郑医生接诊过很多精神病患,他从未见过这么小年纪就有这么深重的精神痼疾,也从未见过疯成那样的还能回归成这么冷静状态的。

    或许是因为这是他老师未完成的课题,又或者,这个病患的案例太吸引他。

    医生从某个角度来说,是研究人体的科学怪人,都是有点疯的属性,喜欢挑战不可能。

    又或许,未烟看起来年纪太小,太孤独,又过于冷静,在某一方面打动了他。

    他没有赶走未烟,留下了这个孩子。

    继续他老师未完的课题……

    ——

    郑医生抿了口茶,并没有细说未烟是怎么病的,那种病到底有多严重。

    他看着眼前刚成年没多久的男孩子,觉得祁燃理解不了,又生怕祁燃知道太多,难以接受,哪怕是精神科医生的郑医生,在了解未烟的时候,都被惊谔住。

    或许在这之前,祁燃从不认为未烟有病。

    郑医生只是说:“那种病症是从母胎带出来的,一般来说,不会遗传,他是个例。”

    祁燃低着头没说话,他双手捧着杯子,热腾腾的茶水还在冒雾气,很暖,但他觉得有点冷,或许是这间诊疗室的空调打得太低。

    少年声音有些颤,他喉咙滚了滚。

    “后来呢?他在国待了三年,他被你治好了对吗?然后,他还回来参加高考,上了一所大学,再后来……”

    祁燃忽然愣了一下,没有继续说下去。

    这辈子的未烟没告诉他的事情,他上辈子却调查过。

    未烟确实参加了高考,考上了国内数一数二的艺术学院,他的梦想似乎就是当一名演员,但不知道发生了什么,他没有去报道,更没读完大学,之后像是凭空消失了几年。

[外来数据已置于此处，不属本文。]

/-- A term of the fixed-point series is below the real term, by at most `32^i` units. -/
theorem term_close {u x : Nat} (hu : 0 < u) (hx : x ≤ 4 * u) {j t : Nat} (hj : j ≤ 1)
    (ht : (t : ℝ) = u * ((x / u : ℝ) ^ j / j.factorial)) (i : Nat) :
    (term u (x * x / u) j t i : ℝ) ≤ u * ((x / u : ℝ) ^ (j + 2 * i) / (j + 2 * i).factorial) ∧
      u * ((x / u : ℝ) ^ (j + 2 * i) / (j + 2 * i).factorial) ≤ term u (x * x / u) j t i + 32 ^ i := by
  have hU : (0 : ℝ) < u := by exact_mod_cast hu
  have hX4 : (x / u : ℝ) ≤ 4 := by rw [div_le_iff₀ hU]; exact_mod_cast hx
  have hX0 : (0 : ℝ) ≤ x / u := by positivity
  have hsq1 : ((x * x / u : Nat) : ℝ) ≤ u * (x / u : ℝ) ^ 2 := by
    rw [show (u : ℝ) * (x / u : ℝ) ^ 2 = x * x / u by field_simp, le_div_iff₀ hU]
    exact_mod_cast Nat.div_mul_le_self (x * x) u
  have hsq2 : u * (x / u : ℝ) ^ 2 ≤ ((x * x / u : Nat) : ℝ) + 1 := by
    rw [show (u : ℝ) * (x / u : ℝ) ^ 2 = x * x / u by field_simp, div_le_iff₀ hU, add_mul, one_mul]
    exact_mod_cast (Nat.lt_div_mul_add (a := x * x) hu).le
  generalize x * x / u = x2 at *
  generalize (x / u : ℝ) = X at *
  induction i with
  | zero => simp only [term, mul_zero, add_zero, pow_zero]; rw [← ht]; constructor <;> linarith
  | succ i ih =>
    obtain ⟨ih1, ih2⟩ := ih
    have hTle : X ^ (j + 2 * i) / (j + 2 * i).factorial ≤ 4 * 16 ^ i := by
      refine le_trans (div_le_self (by positivity) (by exact_mod_cast Nat.factorial_pos _)) ?_
      have e1 : X ^ j ≤ 4 := by interval_cases j <;> simp <;> linarith
      have e2 : X ^ 2 ≤ 16 := by nlinarith
      rw [pow_add, pow_mul]
      gcongr
    have hstep : u * (X ^ (j + 2 * (i + 1)) / (j + 2 * (i + 1)).factorial) =
        u * (X ^ (j + 2 * i) / (j + 2 * i).factorial) * X ^ 2 / ((j + 2 * i + 1) * (j + 2 * i + 2) : Nat) := by
      rw [show j + 2 * (i + 1) = j + 2 * i + 1 + 1 by ring, Nat.factorial_succ, Nat.factorial_succ]
      have : ((j + 2 * i).factorial : ℝ) ≠ 0 := by exact_mod_cast (Nat.factorial_pos _).ne'
      push_cast
      field_simp
      ring
    have hD : (1 : ℝ) ≤ ((j + 2 * i + 1) * (j + 2 * i + 2) : Nat) := by
      exact_mod_cast Nat.one_le_iff_ne_zero.mpr (by positivity)
    rw [term, hstep]
    generalize hDD : (j + 2 * i + 1) * (j + 2 * i + 2) = D at *
    generalize X ^ (j + 2 * i) / (j + 2 * i).factorial = S at *
    generalize term u x2 j t i = v at *
    have hD0 : 0 < D := by rw [← hDD]; positivity
    have hDr : (0 : ℝ) < D := by linarith
    -- the two floors
    have f1 : ((v * x2 / u / D : Nat) : ℝ) * D ≤ v * x2 / u := by
      rw [le_div_iff₀ hU]
      have := (Nat.mul_le_mul_right u (Nat.div_mul_le_self (v * x2 / u) D)).trans (Nat.div_mul_le_self (v * x2) u)
      exact_mod_cast this
    have f2 : (v * x2 / u : ℝ) ≤ ((v * x2 / u / D : Nat) : ℝ) * D + D + 1 := by
      have h1 := (Nat.lt_div_mul_add (a := v * x2 / u) hD0).le
      have h2 := (Nat.lt_div_mul_add (a := v * x2) hu).le
      rw [div_le_iff₀ hU]
      have h3 : v * x2 ≤ (v * x2 / u / D * D + D + 1) * u := by nlinarith
      exact_mod_cast h3
    generalize v * x2 / u / D = q at *
    have hv0 : (0 : ℝ) ≤ v := by positivity
    have hX2 : X ^ 2 ≤ 16 := by nlinarith
    have g1 : (v * x2 / u : ℝ) ≤ v * X ^ 2 := by
      rw [div_le_iff₀ hU]; nlinarith [mul_le_mul_of_nonneg_left hsq1 hv0]
    have hvS : (v : ℝ) / u ≤ 4 * 16 ^ i := by
      rw [div_le_iff₀ hU]; nlinarith
    have g2 : v * X ^ 2 ≤ (v * x2 / u : ℝ) + 4 * 16 ^ i := by
      have : v * X ^ 2 ≤ (v * x2 / u : ℝ) + v / u := by
        rw [← add_div, le_div_iff₀ hU]; nlinarith [mul_le_mul_of_nonneg_left hsq2 hv0]
      linarith
    have hp : (16 : ℝ) ^ i ≤ 32 ^ i := by gcongr; norm_num
    have hp1 : (1 : ℝ) ≤ 16 ^ i := one_le_pow₀ (by norm_num)
    have hXX : 0 ≤ X ^ 2 := by positivity
    constructor
    · rw [le_div_iff₀ hDr]
      nlinarith [mul_le_mul_of_nonneg_right ih1 hXX]
    · rw [div_le_iff₀ hDr]
      have h1 : u * S * X ^ 2 ≤ (v + 32 ^ i) * X ^ 2 := mul_le_mul_of_nonneg_right ih2 hXX
      have h2 : (32 : ℝ) ^ i * X ^ 2 ≤ 16 * 32 ^ i := by nlinarith [show (0 : ℝ) < 32 ^ i by positivity]
      have h3 : (32 : ℝ) * 32 ^ i - 1 ≤ (32 * 32 ^ i - 1) * D := le_mul_of_one_le_right (by linarith) hD
      rw [pow_succ (32 : ℝ)]
      linarith

/-- The alternating sum of the terms is within `2^330` units of that of the real terms. -/
theorem sum_close {u x : Nat} (hu : 0 < u) (hx : x ≤ 4 * u) {j t : Nat} (hj : j ≤ 1)
    (ht : (t : ℝ) = u * ((x / u : ℝ) ^ j / j.factorial)) :
    |((∑ i ∈ Finset.range 64, (-1) ^ i * (term u (x * x / u) j t i : Int) : Int) : ℝ) -
      u * ∑ i ∈ Finset.range 64, (-1) ^ i * ((x / u : ℝ) ^ (j + 2 * i) / (j + 2 * i).factorial)| ≤ 2 ^ 330 := by
  push_cast
  rw [Finset.mul_sum, ← Finset.sum_sub_distrib]
  calc _ ≤ ∑ i ∈ Finset.range 64, (32 : ℝ) ^ 64 := by
        refine (Finset.abs_sum_le_sum_abs _ _).trans (Finset.sum_le_sum fun i hi => ?_)
        obtain ⟨h1, h2⟩ := term_close hu hx hj ht i
        rw [show ∀ a b c : ℝ, (-1) ^ i * a - b * ((-1) ^ i * c) = (-1) ^ i * (a - b * c) by intros; ring, abs_mul, abs_pow,
          abs_neg, abs_one, one_pow, one_mul]
        have h3 : (32 : ℝ) ^ i ≤ 32 ^ 64 := pow_le_pow_right₀ (by norm_num) (Finset.mem_range.mp hi).le
        rw [abs_le]
        constructor <;> linarith
    _ ≤ 2 ^ 330 := by
        rw [Finset.sum_const, Finset.card_range, nsmul_eq_mul]
        exact_mod_cast (by decide +kernel : 64 * 32 ^ 64 ≤ 2 ^ 330)

/-- The series of the model, in units of `1 / u`, are within `1 / 2^400` of the real cosine and sine. -/
theorem series_close {u : Nat} (hu : 2 ^ 800 ≤ u) {x : Nat} (hx : x ≤ 4 * u) :
    |((∑ i ∈ Finset.range 64, (-1) ^ i * (term u (x * x / u) 0 u i : Int) : Int) : ℝ) / u - Real.cos (x / u)| ≤ 1 / 2 ^ 400 ∧
    |((∑ i ∈ Finset.range 64, (-1) ^ i * (term u (x * x / u) 1 x i : Int) : Int) : ℝ) / u - Real.sin (x / u)| ≤ 1 / 2 ^ 400 := by
  have hu0 : 0 < u := lt_of_lt_of_le (by positivity) hu
  have hU : (0 : ℝ) < u := by exact_mod_cast hu0
  have hX4 : (x / u : ℝ) ≤ 4 := by rw [div_le_iff₀ hU]; exact_mod_cast hx
  obtain ⟨hc, hs⟩ := series_tail (x := (x / u : ℝ)) (by positivity) hX4
  have c1 := sum_close hu0 hx (j := 0) (t := u) (by omega) (by simp)
  have s1 := sum_close hu0 hx (j := 1) (t := x) (by omega) (by simp; field_simp)
  have key : (2 : ℝ) ^ 330 ≤ u * (1 / 2 ^ 401) := by
    have : (2 : ℝ) ^ 800 ≤ u := by exact_mod_cast hu
    refine le_trans ?_ (mul_le_mul_of_nonneg_right this (by positivity))
    rw [mul_one_div, le_div_iff₀ (by positivity), ← pow_add]
    exact pow_le_pow_right₀ (by norm_num) (by norm_num)
  have fin {A S R : ℝ} (h1 : |A - u * S| ≤ 2 ^ 330) (h2 : |R - S| ≤ 1 / 2 ^ 401) : |A / u - R| ≤ 1 / 2 ^ 400 := by
    have h3 : |A / u - S| ≤ 1 / 2 ^ 401 := by
      rw [show A / u - S = (A - u * S) / u by field_simp, abs_div, abs_of_pos hU, div_le_iff₀ hU, mul_comm (1 / _)]
      exact h1.trans key
    calc |A / u - R| = |(A / u - S) - (R - S)| := by congr 1; ring
      _ ≤ |A / u - S| + |R - S| := abs_sub _ _
      _ ≤ 1 / 2 ^ 401 + 1 / 2 ^ 401 := add_le_add h3 h2
      _ = 1 / 2 ^ 400 := by rw [pow_succ (2 : ℝ) 400, ← one_div_mul_one_div, ← mul_add, add_halves, mul_one]
  constructor
  · refine fin c1 ?_
    simpa only [zero_add] using hc
  · refine fin s1 ?_
    simpa only [add_comm 1] using hs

    上辈子,祁燃初见未烟的时候,未烟已经被安排进他家的公司,成了一个小部长。

    而这辈子,他却跑了好几年龙套,在影视城摸爬滚打,到了如今,也不过是个籍籍无名的十八线演员。

    “那……那后来……”

    祁燃声音在颤,这些是他从不知道的,他抬眼看着郑医生,怀揣希望:“他后来治好了对吗?”

    未烟现在看起来很正常,应该是……

    “没有。”

    “……”

    郑医生叹息一声,继续说:“后天形成的疾病,还有迹可循,可以查出症结,对症下药,去治疗。但他的病是先天的,没有任何原因,根本找不着症结所在,如何治疗?”

    “精神疾病不像身体上的顽疾,器官坏掉了那就换一个,就算更换也没用,只能等寿命耗尽,起码还能通过科技手段知道病因。”

    祁燃面色一点点白下去,他只是紧紧攥着杯子,咬着牙,指节都发白。

    郑医生走到他旁边,拍了下他肩膀:“你倒不必如此沮丧。”

    “在我遇到这小孩之前,他父母每年都会带他来一趟国见我导师,这之后的三年,我那么努力,也不至于没有任何成效。”

    “至少……他应该不会发疯。”

    他走到窗前,透过掩映窗棂的绿荫缝隙,看着坐在楼下廊椅上,沉默着吸烟的青年。他的样子很淡然,根本看不出有病,甚至可以说很健康。

    “看样子,他控制得还不错。”

    “……”

    祁燃本就容易被情绪所波动,他忍了一会,忍不住了,泪眼汪汪地看着楼下的男人。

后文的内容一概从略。